Takasaki Y, Kitajima Y, Takahashi I, Sakakibara M, Mukai T, Hori K
Department of Biochemistry, Saga Medical School, Japan.
Prog Clin Biol Res. 1990;344:935-53.
Enzymatic studies on aldolase isozymes have been carried out by techniques of protein engineering. Site-directed mutagenesis helps us to verify the roles of amino acid residues in catalytic reactions. Chimeric fusion proteins give us information about the regions which specify the characteristics of the isozymes. The results are: (1) In aldolase A, COOH terminal Tyr and Lys-107 residues play important roles in catalysis, especially in binding of FDP. (2) Aspartic acid at the 128th residue in aldolase A is essential to thermostability; no other residue such as glutamic acid can substitute for it. (3) Studies on chimeric fusion proteins indicate that the C-terminal region (including C-terminus Tyr) or aldolase A is responsible for its substrate specificity, which is not seen in aldolase B. (4) A region near NH2 terminus in aldolase B determines its specific structure. (5) The region including His-107, Asp-128, and Tyr-137 (B-A junction of BA137) is located in a turn which is exposed outward (a model architecture by Sygusch et al [1987]). In BA137, this region would be constrained, and play a significant role in catalysis, thermostability, etc. (6) Tertiary structure of aldolase B seems to be dissimilar to that of aldolase A.
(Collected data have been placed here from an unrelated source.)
-- ==== Sys2Proof/Laws/MovesHost.lean ====
section
/-!
SUPPORT. What each function of Machine/Mailbox, Regs may change, as `Moves`.
-/
namespace Sys2Proof.Laws
open Sys2Proof Sys2Proof.Machine

theorem lkStore_moves {m : Nat} {r s : State} (hm : 4194308 ||| m = m) (h : Moves m r s) (x0 : _) (x1 : _) (x2 : _)  :
    Moves m r (Sys2Proof.Machine.lkStore x0 x1 x2 s) := by
  unfold Sys2Proof.Machine.lkStore
  try dsimp only
  repeat' first
    | with_reducible assumption
    | (with_reducible refine mask_sub hm ?_); exact rfl
    | with_reducible exact PerfOn.same rfl
    | with_reducible refine Moves.ite ?_ ?_
    | with_reducible refine Moves.dite ?_ ?_
    | with_reducible refine Moves.ite_snd ?_ ?_
    | with_reducible refine Moves.foldl ?_ _ ?_
    | with_reducible refine Moves.foldl_snd ?_ _ ?_
    | with_reducible refine Moves.elim _ ?_ ?_
    | with_reducible intro _
    | split
    | with_reducible refine Moves.set_perf ?_ ?_ ?_
    | with_reducible refine Moves.set_time ?_ ?_

theorem after_moves {m : Nat} {r s : State} {o : Out} (ho : MovesOut m r o) (h : Moves m r s) :
    Moves m r (Sys2Proof.Machine.after o s) := by
  unfold Sys2Proof.Machine.after
  split
  · exact ho _ rfl
  · exact h

theorem timeWrite_moves {m : Nat} {r s : State} (hm : 25116254 ||| m = m) (h : Moves m r s) (x0 : _) (x1 : _)  :
    Moves m r (Sys2Proof.Machine.timeWrite x0 x1 s) := by
  unfold Sys2Proof.Machine.timeWrite
  try dsimp only
  repeat' first
    | with_reducible assumption
    | (with_reducible refine mask_sub hm ?_); exact rfl
    | with_reducible refine execTimeSlewCommit_moves ?_ ?_ _
    | with_reducible refine execTimeIncrCommit_moves ?_ ?_ _
    | with_reducible refine after_moves ?_ ?_
    | with_reducible refine Moves.ite ?_ ?_
    | with_reducible refine Moves.dite ?_ ?_
    | with_reducible refine Moves.ite_snd ?_ ?_
    | with_reducible refine Moves.foldl ?_ _ ?_
    | with_reducible refine Moves.foldl_snd ?_ _ ?_
    | with_reducible refine Moves.elim _ ?_ ?_
    | with_reducible intro _
    | split
    | with_reducible refine Moves.set_time ?_ ?_

theorem onTarget_moves {m : Nat} {r s : State} (hm : 524288 ||| m = m) (h : Moves m r s) (x0 : _) (x1 : _)  :
    Moves m r (Sys2Proof.Machine.onTarget x0 x1 s) := by
  unfold Sys2Proof.Machine.onTarget
  repeat' first
    | with_reducible assumption
    | with_reducible refine Moves.ite ?_ ?_
    | with_reducible refine Moves.dite ?_ ?_
    | with_reducible refine Moves.ite_snd ?_ ?_
    | with_reducible refine Moves.foldl ?_ _ ?_
    | with_reducible refine Moves.foldl_snd ?_ _ ?_
    | with_reducible refine Moves.elim _ ?_ ?_
    | with_reducible intro _
    | with_reducible refine Moves.set_icu ?_ ?_

theorem icuResend_moves {m : Nat} {r s : State} (hm : 589824 ||| m = m) (h : Moves m r s) (x0 : _)  :
    Moves m r (Sys2Proof.Machine.icuResend x0 s) := by
  unfold Sys2Proof.Machine.icuResend
  try dsimp only
  repeat' first
    | with_reducible assumption
    | (with_reducible refine mask_sub hm ?_); exact rfl
    | with_reducible refine onTarget_moves ?_ ?_ _ _
    | with_reducible refine icuEval_moves ?_ ?_ 
    | with_reducible refine icuAgain_moves ?_ ?_ _
    | with_reducible refine Moves.ite ?_ ?_
    | with_reducible refine Moves.dite ?_ ?_
    | with_reducible refine Moves.ite_snd ?_ ?_
    | with_reducible refine Moves.foldl ?_ _ ?_
    | with_reducible refine Moves.foldl_snd ?_ _ ?_
    | with_reducible refine Moves.elim _ ?_ ?_
    | with_reducible intro _
    | split

theorem icuDone_moves {m : Nat} {r s : State} (hm : 851968 ||| m = m) (h : Moves m r s) (x0 : _) (x1 : _)  :
    Moves m r (Sys2Proof.Machine.icuDone x0 x1 s) := by
  unfold Sys2Proof.Machine.icuDone
  repeat' first
    | with_reducible assumption
    | (with_reducible refine mask_sub hm ?_); exact rfl
    | with_reducible refine stickyAt_moves ?_ ?_ _ _ _
    | with_reducible refine onTarget_moves ?_ ?_ _ _
    | with_reducible refine icuResend_moves ?_ ?_ _
    | with_reducible refine Moves.ite ?_ ?_

theorem pendClearOwn_moves {m : Nat} {r s : State} (hm : 589824 ||| m = m) (h : Moves m r s) (x0 : _) (x1 : _) (x2 : _)  :
    Moves m r (Sys2Proof.Machine.pendClearOwn x0 x1 x2 s) := by
  unfold Sys2Proof.Machine.pendClearOwn
  repeat' first
    | with_reducible assumption
    | (with_reducible refine mask_sub hm ?_); exact rfl
    | with_reducible refine onTarget_moves ?_ ?_ _ _
    | with_reducible refine icuEval_moves ?_ ?_ 

theorem pendSetOwn_moves {m : Nat} {r s : State} (hm : 589824 ||| m = m) (h : Moves m r s) (x0 : _) (x1 : _) (x2 : _)  :
    Moves m r (Sys2Proof.Machine.pendSetOwn x0 x1 x2 s) := by
  unfold Sys2Proof.Machine.pendSetOwn
  repeat' first
    | with_reducible assumption
    | (with_reducible refine mask_sub hm ?_); exact rfl
    | with_reducible refine onTarget_moves ?_ ?_ _ _
    | with_reducible refine icuEval_moves ?_ ?_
已通过蛋白质工程技术对醛缩酶同工酶进行了酶学研究。定点诱变有助于我们验证氨基酸残基在催化反应中的作用。嵌合融合蛋白为我们提供了有关决定同工酶特性区域的信息。结果如下:(1)在醛缩酶A中,COOH末端的酪氨酸和第107位赖氨酸残基在催化中起重要作用,尤其是在与1,6-二磷酸果糖(FDP)的结合中。(2)醛缩酶A中第128位的天冬氨酸对热稳定性至关重要;没有其他残基如谷氨酸可以替代它。(3)对嵌合融合蛋白的研究表明,C末端区域(包括C末端酪氨酸)或醛缩酶A负责其底物特异性,这在醛缩酶B中未见。(4)醛缩酶B中NH2末端附近的一个区域决定了其特定结构。(5)包括组氨酸-107、天冬氨酸-128和酪氨酸-137(BA137的B-A连接点)的区域位于一个向外暴露的转角处(Sygusch等人[1987]的模型结构)。在BA137中,该区域将受到限制,并在催化、热稳定性等方面发挥重要作用。(6)醛缩酶B的三级结构似乎与醛缩酶A不同。